RDF graphs have their own query language: SPARQL. Here is our query and its results:

>>> blog_request = """
... SELECT DISTINCT ?developer ?blog
... WHERE {
...     <http://blog.example.net/dupont/comment/5> sioc:about ?p1 .
...     ?p1 foaf:homepage ?homepage .
...     ?p2 foaf:homepage ?homepage .
...     ?p2 doap:developer ?developer .
...     OPTIONAL { ?developer foaf:weblog ?blog }
... }"""

>>> results = graph.query(blog_request)
>>> for dev, blog in results:
...     if blog is not None:
...         print "%s's blog: %s" % (str(dev), str(blog))
...     else:
...         print "%s's blog is unknown" % str(dev)
http://smith.example.org/roger/profile#me's blog is unknown
http://doe.example.org/john/profile#me's blog: http://blog.example.org/

Conclusion

The main objective of the Web of Data is to interconnect structured data across web sites so as to go beyond the silo effect caused by many Web 2.0 sites.

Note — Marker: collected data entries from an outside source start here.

-- ==== Sys2Proof/Laws/State.lean ====
section
/-! SUPPORT. One lemma per field per state update, each true by rfl, so that no proof unfolds an update. -/

namespace Sys2Proof.Machine

@[simp] theorem State.setPort_params (s : State) (p : Nat) (port : Port) : (s.setPort p port).params = s.params := rfl
@[simp] theorem State.setPort_ports (s : State) (p : Nat) (port : Port) : (s.setPort p port).ports = s.ports.set p port := rfl
@[simp] theorem State.setPort_scr (s : State) (p : Nat) (port : Port) : (s.setPort p port).scr = s.scr := rfl
@[simp] theorem State.setPort_dmem (s : State) (p : Nat) (port : Port) : (s.setPort p port).dmem = s.dmem := rfl
@[simp] theorem State.setPort_tick (s : State) (p : Nat) (port : Port) : (s.setPort p port).tick = s.tick := rfl
@[simp] theorem State.setPort_frp (s : State) (p : Nat) (port : Port) : (s.setPort p port).frp = s.frp := rfl
@[simp] theorem State.setPort_dcm (s : State) (p : Nat) (port : Port) : (s.setPort p port).dcm = s.dcm := rfl
@[simp] theorem State.setPort_fg (s : State) (p : Nat) (port : Port) : (s.setPort p port).fg = s.fg := rfl
@[simp] theorem State.setPort_ret (s : State) (p : Nat) (port : Port) : (s.setPort p port).ret = s.ret := rfl
@[simp] theorem State.setPort_commands (s : State) (p : Nat) (port : Port) : (s.setPort p port).commands = s.commands := rfl
@[simp] theorem State.setPort_moves (s : State) (p : Nat) (port : Port) : (s.setPort p port).moves = s.moves := rfl
@[simp] theorem State.setPort_draws (s : State) (p : Nat) (port : Port) : (s.setPort p port).draws = s.draws := rfl
@[simp] theorem State.setPort_activePort (s : State) (p : Nat) (port : Port) : (s.setPort p port).activePort = s.activePort := rfl

@[simp] theorem State.setFrpPhase_params (s : State) (ph : FrpPhase) : (s.setFrpPhase ph).params = s.params := rfl
@[simp] theorem State.setFrpPhase_ports (s : State) (ph : FrpPhase) : (s.setFrpPhase ph).ports = s.ports := rfl
@[simp] theorem State.setFrpPhase_scr (s : State) (ph : FrpPhase) : (s.setFrpPhase ph).scr = s.scr := rfl
@[simp] theorem State.setFrpPhase_dmem (s : State) (ph : FrpPhase) : (s.setFrpPhase ph).dmem = s.dmem := rfl
@[simp] theorem State.setFrpPhase_tick (s : State) (ph : FrpPhase) : (s.setFrpPhase ph).tick = s.tick := rfl
@[simp] theorem State.setFrpPhase_frp (s : State) (ph : FrpPhase) : (s.setFrpPhase ph).frp = { s.frp with phase := ph } := rfl
@[simp] theorem State.setFrpPhase_dcm (s : State) (ph : FrpPhase) : (s.setFrpPhase ph).dcm = s.dcm := rfl
@[simp] theorem State.setFrpPhase_fg (s : State) (ph : FrpPhase) : (s.setFrpPhase ph).fg = s.fg := rfl
@[simp] theorem State.setFrpPhase_ret (s : State) (ph : FrpPhase) : (s.setFrpPhase ph).ret = s.ret := rfl
@[simp] theorem State.setFrpPhase_commands (s : State) (ph : FrpPhase) : (s.setFrpPhase ph).commands = s.commands := rfl
@[simp] theorem State.setFrpPhase_moves (s : State) (ph : FrpPhase) : (s.setFrpPhase ph).moves = s.moves := rfl
@[simp] theorem State.setFrpPhase_draws (s : State) (ph : FrpPhase) : (s.setFrpPhase ph).draws = s.draws := rfl
@[simp] theorem State.setFrpPhase_activePort (s : State) (ph : FrpPhase) : (s.setFrpPhase ph).activePort = s.activePort := rfl

@[simp] theorem State.setDcmPhase_params (s : State) (ph : DcmPhase) : (s.setDcmPhase ph).params = s.params := rfl
@[simp] theorem State.setDcmPhase_ports (s : State) (ph : DcmPhase) : (s.setDcmPhase ph).ports = s.ports := rfl
@[simp] theorem State.setDcmPhase_scr (s : State) (ph : DcmPhase) : (s.setDcmPhase ph).scr = s.scr := rfl
@[simp] theorem State.setDcmPhase_dmem (s : State) (ph : DcmPhase) : (s.setDcmPhase ph).dmem = s.dmem := rfl
@[simp] theorem State.setDcmPhase_tick (s : State) (ph : DcmPhase) : (s.setDcmPhase ph).tick = s.tick := rfl
@[simp] theorem State.setDcmPhase_frp (s : State) (ph : DcmPhase) : (s.setDcmPhase ph).frp = s.frp := rfl
@[simp] theorem State.setDcmPhase_dcm (s : State) (ph : DcmPhase) : (s.setDcmPhase ph).dcm = { s.dcm with phase := ph } := rfl
@[simp] theorem State.setDcmPhase_fg (s : State) (ph : DcmPhase) : (s.setDcmPhase ph).fg = s.fg := rfl
@[simp] theorem State.setDcmPhase_ret (s : State) (ph : DcmPhase) : (s.setDcmPhase ph).ret = s.ret := rfl
@[simp] theorem State.setDcmPhase_commands (s : State) (ph : DcmPhase) : (s.setDcmPhase ph).commands = s.commands := rfl
@[simp] theorem State.setDcmPhase_moves (s : State) (ph : DcmPhase) : (s.setDcmPhase ph).moves = s.moves := rfl
@[simp] theorem State.setDcmPhase_draws (s : State) (ph : DcmPhase) : (s.setDcmPhase ph).draws = s.draws := rfl
@[simp] theorem State.setDcmPhase_activePort (s : State) (ph : DcmPhase) : (s.setDcmPhase ph).activePort = s.activePort := rfl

Many introductions to Linked Data starts from RDF. By starting from JSON, I hope that some Web developers will find it more concrete.

Finally, experienced users may have noticed that I quickly switch from JSON-LD to RDF. This is because I am personally more focused on RDF than JSON-LD in my current projects in this domain. However, it is perfectly possible to adopt a more JSON-LD-centric point of view and to make some transformations at this level without using SPARQL and other RDF formats.

Links


  1. JSON stands for JavaScript Object Notation

  2. If they do not have the same identifiers, reasoning is needed to infer if they are equivalent or not. This is an advanced topic. 

  3. The JSON-LD context is a profile (RFC 6906) in the terms of the IETF

  4. If, for instance, you have written your own context file. 

  5. JSON-LD fully supports RDF and extends it a little bit. Conversion from RDF to JSON-LD is lossless. In the other direction, there is one thing to know: JSON-LD accepts non-URI (blank nodes) properties while RDF forbids them. In practice, if a property has disappeared after the conversion from JSON-LD to RDF, it indicates that the mapping between the property key and an URI is missing in the JSON-LD context file. For further details, see the section 9 of the spec.